1 Same Day Emergency Care: reducing variation in SDEC provision by providing guidance about operating a variety of SDEC services for at least 12 hours per day, 7 days per week.
 2Frailty: reducing variation in acute frailty service provision. Improving recognition of cases that could benefit from specific frailty services and ensuring referrals to avoid admission. 
 3Inpatient flow and length of stay (acute): reducing variation in inpatient care (including mental health) and length of stay for key iUEC pathways/conditions/cohorts by implementing in-hospital efficiencies and bringing forward discharge processes for pathway 0 patients.
 4Community bed productivity and flow: reducing variation in inpatient care and length of stay, including mental health, by implementing in-hospital efficiencies and bringing forward discharge processes.
 5Care transfer hubs: implementing a standard operating procedure and minimum standards for care transfer hubs to reduce variation and maximise access to community rehabilitation and prevent re-admission to a hospital bed.
 6Intermediate care demand and capacity: supporting the operationalisation of ongoing demand and capacity planning, including through improved use of data to improve access to and quality of intermediate care including community rehab.
 7Virtual wards: standardising and improving care across all virtual ward services to improve the level of care to prevent admission to hospital and help with discharge.

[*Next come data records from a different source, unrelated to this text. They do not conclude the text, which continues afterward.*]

/-- 10 R189, 19 R342, R345, R350, R352: a publish completes, an engine command makes its moves and ends, and a message arrives.
09 R159-R166, 04 R79, 15 R283: a save or restore completes with an entry of the firmware queue; a restore is refused with the code
of the first check that fails; a place that the host gives is asked for, and again once its refusal is 10^5 ticks old.
One move at a time, and the retry of a save, are the model's (logs 39, 40, 58 and 59), and so is that a save whose
group ended completes with status 1 (log 57). -/
def Obligations.CommandsAndSavesEnd : Prop :=
  (∀ (s : State) (o : BitVec 28) (k : Nat) (e : SendEnd) (tag : BitVec 32) (payload : List Byte),
    ((∀ x ∈ s.mem.publishing, x.1 ≠ o) → exec (.publishComplete o) s = .next s)
    ∧ (∀ j, (s.mem.publishing.find? fun x => x.1 == o) = some (o, j) → ∃ t : State, exec (.publishComplete o) s = .next t
        ∧ (t.objEntry o).publishing = false ∧ (t.objEntry o).flags.extractLsb' 48 16 = (s.objEntry o).flags.extractLsb' 48 16 + 1
        ∧ (∀ x ∈ t.mem.publishing, x.1 ≠ o)
        ∧ ∀ c, s.command j = some c → t.command j = some { c with ended := some 0 })
    ∧ (s.command k = none → exec (.engineComplete k e) s = .next s)
    ∧ (∀ c, s.command k = some c → s.tileBusy k c = true → exec (.engineComplete k e) s = .next s)
    ∧ (∀ c, s.command k = some c → s.tileBusy k c = false → (c.faulted ≠ [] ∨ s.nextHeld c = true) →
        exec (.engineComplete k e) s = .next (s.lateTiles c.group))
    ∧ (∀ c, s.command k = some c → s.tileBusy k c = false → c.faulted = [] → s.nextHeld c = false →
        let moved (t : State) : Prop := exec (.engineComplete k e) s = .next (t.lateTiles c.group)
        (∀ b, c.work = .copy b → c.awaiting = [] →
          (∀ p ps, c.reads = p :: ps → moved (s.readStep k c p))
          ∧ (∀ p ps, c.reads = [] → c.writes = p :: ps → moved (s.writeStep k { c with begun := true } p))
          ∧ (c.reads = [] → c.writes = [] → ∀ g, c.signal = some g →
              moved (((s.makeCounts c).1.putCommand k (s.makeCounts c).2).signalStep k (s.makeCounts c).2 g))
          ∧ (c.reads = [] → c.writes = [] → c.signal = none → moved (s.completeCommand k c)))
        ∧ (∀ peer m n, c.work = .send peer m n → c.reads = [] → c.awaiting = [] →
            (c.begun = false → c.holes ≠ [] → moved (s.completeCommand k c))
            ∧ (c.begun = false → c.holes = [] → s.sendWaits k peer = true → moved s)
            ∧ (c.begun = false → c.holes = [] → s.sendWaits k peer = false → moved { s with
              outbox := s.outbox ++ [.message peer m ((List.range n).map fun i => Sparse.get 0 c.buf i)]
              cmds := Sparse.set none s.cmds k (some { c with begun := true }) })
            ∧ (c.begun = true → moved (s.completeCommand k (c.meet
                (match e with
                  | .acked => 0
                  | .nak => 6
                  | .failed => 5)))))
        ∧ (∀ x, c.work = .publish x → moved (if c.ended.isSome then s.completeCommand k c else s.beginPublish k x))
        ∧ (c.work = .launch → moved (if c.ended.isSome then s.completeCommand k c else s)))
    ∧ (s.armed tag = none → exec (.messageArrival tag payload) s = .next { s with outbox := s.outbox ++ [.transportNak tag] })
    ∧ (∀ i a, s.armed tag = some (i, a) → ∃ c : Command, exec (.messageArrival tag payload) s = .next { s with
          cmds := Sparse.set none s.cmds s.nextCmd (some c), nextCmd := s.nextCmd + 1 }
        ∧ c.work = .arrive tag payload ∧ c.group = 0 ∧ c.req.ctx = a.ctx ∧ c.req.grant = a.grant))
    ∧ (∀ (s : State) (op : BitVec 16) (o : SaveOp) (g : Group), s.saveOp op = some o → s.group o.group = some g →
    let completed (t : State) (status : Nat) (ctx : BitVec 20) (length : Nat) : Prop :=
      t.fw.saves = s.fw.saves.filter (fun p => p.op != o.op)
        ∧ ∃ e : FwEntry, t.fwQueue o.die = s.fwQueue o.die ++ [e] ∧ e.kind = (if o.restore then 3 else 2) ∧ e.op = o.op
          ∧ e.status = BitVec.ofNat 8 status ∧ e.ctx = ctx.setWidth 32 ∧ e.offset = BitVec.ofNat 64 length
    let refused (status : Nat) : Prop := ∃ t : State, exec (.restoreDone op) s = .next t ∧ completed t status g.ctx 0 ∧ t.groups = s.groups
    let waits := o.asked.isSome || o.retryAt.isSome || decide (1024 ≤ (s.fwQueue o.die).length)
    let d := s.ctxOf g.ctx
    (o.restore = true ∨ waits = true → exec (.saveDone op) s = .next s)
    ∧ (o.restore = false ∨ waits = true → exec (.restoreDone op) s = .next s)
    ∧ (o.restore = false → waits = false →
        ((g.state = .done ∨ g.state = .halted) → ∃ t : State, exec (.saveDone op) s = .next t ∧ completed t 1 g.ctx 0 ∧ t.groups = s.groups)
        ∧ (g.state ≠ .done → g.state ≠ .halted → s.stopped o.group g = false → exec (.saveDone op) s = .next s)
        ∧ (g.state = .idle → g.pending = [] → s.stopped o.group g = true → ∀ t ok, s.saveGroup o.group o.stay = (t, ok) →
            (ok = false → exec (.saveDone op) s = .next t)
            ∧ (ok = true → ∃ g' : Group, t.group o.group = some g' ∧ g'.state = .saved ∧ g'.savedFrom = .idle
                ∧ (o.stay = true → exec (.saveDone op) s = .next (t.endSave o 0 g.ctx 0))
                ∧ (o.stay = false → d.prot = false →
                    let i := t.imageOf o.group g' o.compressed (s.savedStash o.group g o.stash) 0
                    exec (.saveDone op) s = .next ((t.putPlace o.die o.place (i.1.bytes ++ i.2)).endSave o 0 g.ctx i.1.length))
                ∧ (o.stay = false → d.prot = true → ∃ u : State, exec (.saveDone op) s = .next u
                    ∧ (u.ctxOf g.ctx).counter = d.counter + 1
                    ∧ ∃ e ∈ u.trust.seals, e.ctx = g.ctx ∧ e.object = BitVec.ofNat 28 o.group ∧ e.counter = d.counter + 1))))
    ∧ (o.restore = true → waits = false →
        (g.state ≠ .saved → refused 1)
        ∧ (g.state = .saved → o.stay = true → exec (.restoreDone op) s = .next (s.resume o g))
        ∧ (g.state = .saved → o.stay = false → parseHead (s.placeBytes o.die o.place 64) = none → refused 1)
        ∧ (∀ i, g.state = .saved → o.stay = false → parseHead (s.placeBytes o.die o.place 64) = some i →
            let k := s.keySlot d.slot.toNat
            let own := s.savedStash o.group g true
            let entry := s.trust.seals.find? fun e => e.object.toNat == o.group && e.ctx == g.ctx && e.counter == i.counter
            let gen := (entry.map Seal.gen).getD 0
            let held := !k.destroyed && (k.gen == gen || (k.prev.map Prod.fst) == some gen)
            let fits : Prop := i.object = o.group ∧ i.ctx = g.ctx.toNat ∧ i.sealed = d.prot ∧ (i.sealed = true → i.chip = s.fab.self.toNat)
              ∧ 64 + (if i.sealed then 16 else 0) ≤ i.length ∧ i.length < 2 ^ 32 ∧ placeOk o.place i.length = true
              ∧ (i.withStash = true → own.isSome = true)
            let opened := i.open (subkeys (k.keyOfGen gen) k.ctx gen).saveSeal ((s.placeBytes o.die o.place i.length).drop 64)
            (¬ fits → refused 1)
            ∧ (fits → i.sealed = true → entry = none → refused 4)
            ∧ (fits → i.sealed = true → entry ≠ none → (opened = none ∨ held = false) → refused 5)
            ∧ (fits → (i.sealed = true → entry ≠ none ∧ held = true) → ∀ body, opened = some body →
                let parts := i.parts g d.prot ((own.map Block.alloc).getD 0) body
                (parts = none → refused 1)
                ∧ (∀ p, parts = some p →
                    (∀ t, s.mayStore o.group g (List.range g.ctxLines) = some t → exec (.restoreDone op) s = .next t)
                    ∧ (s.mayStore o.group g (List.range g.ctxLines) = none → ∃ (t : State) (g' : Group), exec (.restoreDone op) s = .next t
                        ∧ completed t 0 g'.ctx i.length ∧ t.group o.group = some g' ∧ g'.state = .released ∧ g'.present = []
                        ∧ ∀ e ∈ t.trust.seals, e.object.toNat ≠ o.group)))))
    ∧ (∀ p, (s.fw.saves.find? fun p => p.group == o.group) = some p →
        (p.retryAt = none → exec (.saveRetry o.group) s = .next s)
        ∧ (∀ tick, p.retryAt = some tick → (s.tickOf p.die).toNat < tick.toNat → exec (.saveRetry o.group) s = .next s)
        ∧ (∀ tick, p.retryAt = some tick → p.restore = false → s.stopped p.group g = false → exec (.saveRetry o.group) s = .next s)
        ∧ (∀ tick, p.retryAt = some tick → tick.toNat ≤ (s.tickOf p.die).toNat → (p.restore = true ∨ s.stopped p.group g = true) →
            g.pending = [] → ∃ t : State, exec (.saveRetry o.group) s = .next t ∧ t.host.svcNext = s.host.svcNext + 1 ∧ t.groups = s.groups
              ∧ t.fw.saves = s.fw.saves.map fun q => if q.op == p.op then { q with asked := some s.host.svcNext, retryAt := none } else q)))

 8Urgent Community Response: increasing volume and consistency of referrals to improve patient care and ease pressure on ambulance services and avoid admission.
 9Single point of access: driving standardisation of urgent integrated care co-ordination which will facilitate whole system management of patients into the right care setting, with the right clinician or team, at the right time. This should include mental health crisis pathways and alternatives to admission, eg home treatment
 10Acute Respiratory Infection Hubs: support consistent roll out of services, prioritising acute respiratory infection, to provide same day urgent assessment with the benefit of releasing capacity in ED and general practice to support system pressures.